┌─ Material provided

-- ==== Sys2Proof/Machine/Tile.lean ====
section
/-!
DEFINITION. The matrix unit: shape words and operands (R183 to R186), the accumulation orders (R108, R109), majors 0x2C and
0x2D (R187 to R200), and stopping between row blocks (R194, R195).
-/
namespace Sys2Proof.Machine

/-! Shapes. -/

/-- A tile as its shape word gives it (R183). -/
structure Tile where
  m : Nat
  n : Nat
  k : Nat
  coff : Nat
  cstr : Nat
  rsv : Nat
  deriving DecidableEq, Repr

def tileOf (w : Word) : Tile := ⟨fld w 0 8, fld w 8 8, fld w 16 16, fld w 32 17, fld w 49 11, fld w 60 4⟩

/-- C-buffer offset of an element (R183). -/
def Tile.off (t : Tile) (sc i j : Nat) : Nat := t.coff + 64 * t.cstr * i + sc * j

/-- The checks of R184, in order. -/
def Tile.fault (t : Tile) (core sc : Nat) : Option Flt :=
  if t.m = 0 ∨ 128 < t.m ∨ t.n = 0 ∨ 128 < t.n ∨ t.cstr = 0 ∨ 64 * t.cstr < sc * t.n ∨ t.coff % 64 ≠ 0 ∨ t.rsv ≠ 0 then
    some (cIllegal, 0)
  else if 0x18000 < t.coff + 64 * t.cstr * (t.m - 1) + sc * t.n then some (cWindow, BitVec.ofNat 64 (bufAddr core 2 + 0x18000))
  else none

/-- Operand and accumulator types of an `mma` minor (R188). -/
def mmaTy (m : Nat) : Nat × Nat × Nat :=
  match m with
  | 0 => (8, 8, 8)
  | 1 => (9, 9, 9)
  | 2 => (11, 11, 9)
  | 3 => (10, 10, 9)
  | 4 => (11, 11, 11)
  | 5 => (10, 10, 10)
  | 6 => (12, 12, 9)
  | 7 => (13, 13, 9)
  | 8 => (12, 12, 11)
  | 9 => (13, 13, 11)
  | 10 => (14, 11, 9)
  | 11 => (14, 11, 11)
  | _ => (0, 0, 2)

/-- Products per ck of a minor (R188). -/
def mmaRate (m : Nat) : Nat :=
  match m with
  | 0 => 32
  | 1 => 128
  | 2 => 512
  | 3 => 512
  | 4 => 512
  | 5 => 512
  | 10 => 2048
  | 11 => 2048
  | _ => 1024

/-! Accumulation. -/

/-- The order of R108: one fused multiply-add for each k. -/
def accSeq (F : Fmt) (m : Mode) (acc : Nat) : List (FVal × FVal) → Nat × Flags
  | [] => (acc, 0)
  | (a, b) :: l =>
    let r := roundWith F m (fmaX m false false a b (unpack F acc))
    let q := accSeq F m r.1 l
    (q.1, r.2 ||| q.2)

/-- The exact sum of a group (R109): +0 if zero, −0 only if every product is −0. -/
def sumGroup : List FVal → FVal
  | [] => .fin false 0 0
  | x :: l => l.foldl (fun a b => (addX 0 a b).1) x

/-- The order of R109: groups of eight, one rounding each. -/
def accGroups (F : Fmt) (m : Mode) : Nat → Nat → List FVal → Nat × Flags
  | 0, acc, _ => (acc, 0)
  | fuel + 1, acc, ps =>
    if ps.isEmpty then (acc, 0)
    else
      let S := sumGroup (ps.take 8)
      let r := roundWith F m (addX m (unpack F acc) S)
      let q := accGroups F m fuel r.1 (ps.drop 8)
      (q.1, r.2 ||| flagIf S.isNan fNv ||| q.2)

/-- A value times a power of two. -/
def FVal.shift (x : FVal) (k : Int) : FVal :=
  match x with
  | .fin n m e => .fin n m (e + k)
  | x => x

/-- One element of an `mma` (R189): accumulator code and the codes of A[i,·] and B[·,j]. -/
def mmaElem (minor : Nat) (mode : Mode) (sA sB acc : Nat) (as bs : List Nat) : Nat × Flags :=
  let (ta, tb, tc) := mmaTy minor
  if minor = 12 then
    (wrapI ((acc : Int) + ((as.zip bs).map (fun e => intTy 0 e.1 * intTy 0 e.2)).foldl (· + ·) 0) 32, 0)
  else
    let ps := (as.zip bs).map (fun e => (unpackTy ta e.1, unpackTy tb e.2))
    if minor < 2 then accSeq (fmtTy tc) mode acc ps
    else
      let prod (e : FVal × FVal) : FVal :=
        if sA = 0xFF ∨ sB = 0xFF then .nan false else (mulX e.1 e.2).1.shift ((sA : Int) + sB - 254)
      accGroups (fmtTy tc) mode (ps.length / 8 + 1) acc (ps.map prod)

/-! Operands. -/

/-- A unit's read of an element: a core's through its own L1, which keeps the line for the lease class (R139, R186); the cluster scheduler's
at the home. -/
def State.readEl (s : State) (w : Who) (a : Word) (n lease : Nat) : State × Except Flt Nat :=
  match s.issueFault w a n n false with
  | some f => (s, .error f)
  | none => readPieces s w lease (!w.engine) (linePieces a.toNat n)

/-- Reads elements of `n` bytes, in order. -/
def readEls (s : State) (w : Who) (n lease : Nat) : List Word → State × Except Flt (List Nat)
  | [] => (s, .ok [])
  | a :: l =>
    match s.readEl w a n lease with
    | (s, .error e) => (s, .error e)
    | (s, .ok v) =>
      match readEls s w n lease l with
      | (s, .error e) => (s, .error e)
      | (s, .ok r) => (s, .ok (v :: r))

/-- Reads rows of elements. -/
def readRows (s : State) (w : Who) (n lease : Nat) : List (List Word) → State × Except Flt (List (List Nat))
  | [] => (s, .ok [])
  | r :: l =>
    match readEls s w n lease r with
    | (s, .error e) => (s, .error e)
    | (s, .ok v) =>
      match readRows s w n lease l with
      | (s, .error e) => (s, .error e)
      | (s, .ok q) => (s, .ok (v :: q))

/-- The address of element (i, k) of an operand (R185). -/
def elAddr (base stride : Word) (es i k : Nat) : Word := wadd base ((i : Int) * stride.toInt + (es * k : Nat))

/-- Issue-time faults of an operand that spans rows `r0` to `r1` and columns `c0` to `c1` (R186). -/
def State.spanFaults (s : State) (w : Who) (base stride : Word) (es r0 r1 c0 c1 : Nat) (write : Bool) : List Flt :=
  let al := if base.toNat % es ≠ 0 ∨ stride.toNat % es ≠ 0 then [(cAlign, elAddr base stride es r0 c0)] else []
  let (lo, hi) := if stride.toInt < 0 then (r1, r0) else (r0, r1)
  (al ++ (s.issueFault w (elAddr base stride es lo c0) 1 1 write).toList ++
    (s.issueFault w (wadd (elAddr base stride es hi c1) (es - 1 : Nat)) 1 1 write).toList).filter (fun e => e.1 != cUncorrectable)

/-- Enabled rows or columns (R184). -/
def enabledOf (mask : KMask) (n : Nat) : List Nat := (List.range n).filter (fun i => mask.getLsbD i)

/-- The row and column masks of a bound pair (R50). -/
def State.pairMasks (s : State) (t : Nat) : KMask × KMask :=
  if t = 0 then (BitVec.allOnes 128, BitVec.allOnes 128)
  else ((s.reg s.cur s.cx (0x80 + 2 * t)).setWidth 128, (s.reg s.cur s.cx (0x81 + 2 * t)).setWidth 128)

/-- What a tile operation keeps of an operand: address, stride, mask; the record holds the address alone (R369). -/
def packOp (a stride : Word) (mask : KMask) : Vec := BitVec.ofNat 1024 (a.toNat + stride.toNat * 2 ^ 64 + mask.toNat * 2 ^ 128)
def opAddr (v : Vec) : Word := v.extractLsb' 0 64
def opStride (v : Vec) : Word := v.extractLsb' 64 64
def opMask (v : Vec) : KMask := v.extractLsb' 128 128

/-- Types of `tld` and `tst` (R197): C type and memory type. -/
def tileCty (imm : Nat) : Nat := bits imm 0 4
def tileMty (imm : Nat) : Nat := bits imm 9 4

/-! Row blocks. -/

/-- What a row block comes to: state, flags, outlier entries, and the fault that abandons it. -/
structure Blk where
  s : State
  fl : Flags := 0
  outl : Nat := 0
  flt : Option Flt := none
  /-- Operand elements read that later units of the operation use again (R193). -/
  vals : Option (List (Nat × Vec)) := none

/-- The immediate, the shape and the lease of a tile operation. -/
def DetOp.imm (d : DetOp) : Nat := fld d.iw 0 40
def DetOp.tile (d : DetOp) : Tile := tileOf (d.caps.od.setWidth 64)
def DetOp.tlease (d : DetOp) : Nat := bits d.imm 13 3 ^^^ 3

/-- Option bits of an outstanding operation (R73). -/
def DetOp.o (d : DetOp) : Nat := fld d.iw 50 2

/-- Who a tile operation acts for. -/
def State.tileWho (s : State) (c : Nat) (d : DetOp) : Who :=
  { core := c, pid := s.pidOf c, asid := d.asid, user := d.lvl == 0, node := d.node, unit := .matrix }

/-- C elements by place, before (none: a word that fails its check). -/
def State.cRead (s : State) (core off n : Nat) : Except Flt Nat :=
  match s.win.firstBad (bufAddr core 2 + off) n with
  | some b => .error (cUncorrectable, BitVec.ofNat 64 b)
  | none => .ok (s.win.read (bufAddr core 2 + off) n)

/-- Bytes of word `w` that accesses of `n` bytes at the given addresses cover. -/
def coverOf (w n : Nat) (as : List Nat) : Nat :=
  (as.map (fun a => min (a + n) (8 * w + 8) - max a (8 * w))).sum

/-- Writes C elements as one step (R189): a word that fails its check and is not written whole stops it (R194, R377). -/
def State.cWrite (s : State) (core n : Nat) (vs : List (Nat × Nat)) : Except Flt State :=
  let as := vs.map (fun e => bufAddr core 2 + e.1)
  let bad := if s.win.bad.isEmpty then [] else (as.flatMap (fun a => (wordsOf a n).filter (fun w => s.win.isBad (8 * w)))).dedup
  match bad.find? (fun w => decide (coverOf w n as < 8)) with
  | some w => .error (cUncorrectable, BitVec.ofNat 64 (8 * w))
  | none =>
    let m := vs.foldl (fun m e => m.store (bufAddr core 2 + e.1) e.2 n) s.win
    .ok { s with win := bad.foldl (fun m w => m.setBad (8 * w) false) m }

/-- A row block's result in C, with its flags. -/
def State.cBlock (s : State) (core n : Nat) (vs : List (Nat × Nat)) (fl : Flags) : Blk :=
  match s.cWrite core n vs with
  | .error e => { s, flt := some e }
  | .ok t => { s := t, fl }

/-- The elements of a block with what each becomes; the first C word that fails its check stops it. -/
def blockEls (s : State) (core sc : Nat) (t : Tile) (zero : Bool) (f : Nat → Nat → Nat → Nat × Flags) :
    List (Nat × Nat) → Except Flt (List (Nat × Nat) × Flags)
  | [] => .ok ([], 0)
  | (i, j) :: l =>
    match (if zero then .ok 0 else s.cRead core (t.off sc i j) sc) with
    | .error e => .error e
    | .ok acc =>
      let r := f i j acc
      match blockEls s core sc t zero f l with
      | .error e => .error e
      | .ok (q, fl) => .ok ((t.off sc i j, r.1) :: q, r.2 ||| fl)

/-- The enabled elements of some rows. -/
def gridOf (rows cols : List Nat) : List (Nat × Nat) := rows.flatMap (fun i => cols.map (fun j => (i, j)))

/-- A row block of an `mma` (R189). -/
def mmaBlock (s : State) (core : Nat) (d : DetOp) (rows : List Nat) : Blk :=
  let minor := d.op % 16
  let t := d.tile
  let (ta, tb, tc) := mmaTy minor
  let ea := tyBits ta / 8
  let eb := tyBits tb / 8
  let sc := tyBits tc / 8
  let w := s.tileWho core d
  let cols := enabledOf (opMask d.caps.o2) t.n
  let ks := List.range t.k
  let aAddr (i : Nat) : List Word := ks.map (fun k => elAddr (opAddr d.caps.o1) (opStride d.caps.o1) ea i k)
  let bAddr (j : Nat) : List Word := ks.map (fun k => elAddr (opAddr d.caps.o2) (opStride d.caps.o2) eb k j)
  match readRows s w ea d.tlease (if cols.isEmpty then [] else rows.map aAddr) with
  | (s, .error e) => { s, flt := some e }
  | (s, .ok as) =>
    let first := !rows.isEmpty && d.vals.isEmpty
    match readRows s w eb d.tlease (if first then cols.map bAddr else []) with
    | (s, .error e) => { s, flt := some e }
    | (s, .ok new) =>
      let vals := if first then (cols.zip new).flatMap (fun e => e.2.map (fun v => (e.1, BitVec.ofNat 1024 v))) else d.vals
      let bs := if first then new else cols.map (fun j => (vals.filter (fun e => e.1 == j)).map (fun e => e.2.toNat))
      let scaled := d.o % 2 = 1
      let sA := if scaled then fld d.caps.o3 0 8 else 127
      let sB := if scaled then fld d.caps.o3 8 8 else 127
      let rowOf (i : Nat) : List Nat := (((rows.zip as).find? (fun e => e.1 == i)).map (·.2)).getD []
      let colOf (j : Nat) : List Nat := (((cols.zip bs).find? (fun e => e.1 == j)).map (·.2)).getD []
      match blockEls s core sc t (d.o / 2 = 1) (fun i j acc => mmaElem minor d.mode sA sB acc (rowOf i) (colOf j)) (gridOf rows cols) with
      | .error e => { s, flt := some e }
      | .ok (vs, fl) => { s.cBlock core sc vs fl with vals := some vals }

/-- A row block of `tld` (R198). -/
def tldBlock (s : State) (core : Nat) (d : DetOp) (rows : List Nat) : Blk :=
  let ct := tileCty d.imm
  let mt := tileMty d.imm
  let t := d.tile
  let cols := enabledOf (opMask d.caps.o2) t.n
  let es := gridOf rows cols
  match readEls s (s.tileWho core d) (tyBits mt / 8) d.tlease
      (es.map (fun e => elAddr (opAddr d.caps.o1) (opStride d.caps.o1) (tyBits mt / 8) e.1 e.2)) with
  | (s, .error e) => { s, flt := some e }
  | (s, .ok vs) =>
    let rs := vs.map (fun v => if ct = 2 then (v, 0) else round (fmtTy ct) d.mode (unpackTy mt v))
    s.cBlock core (tyBits ct / 8) ((es.map (fun e => t.off (tyBits ct / 8) e.1 e.2)).zip (rs.map (·.1))) (flagsOf rs)

/-- Reads C elements of a block. -/
def cReads (s : State) (core sc : Nat) (t : Tile) : List (Nat × Nat) → Except Flt (List Nat)
  | [] => .ok []
  | (i, j) :: l =>
    match s.cRead core (t.off sc i j) sc with
    | .error e => .error e
    | .ok v => match cReads s core sc t l with
      | .error e => .error e
      | .ok r => .ok (v :: r)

└─

Task goal: Find the lines in the entries above where "foldl" occurs, and copy each of them.

Solved exercise:
  | x :: l => l.foldl (fun a b => (addX 0 a b).1) x
    (wrapI ((acc : Int) + ((as.zip bs).map (fun e => intTy 0 e.1 * intTy 0 e.2)).foldl (· + ·) 0) 32, 0)
    let m := vs.foldl (fun m e => m.store (bufAddr core 2 + e.1) e.2 n) s.win
    .ok { s with win := bad.foldl (fun m w => m.setBad (8 * w) false) m }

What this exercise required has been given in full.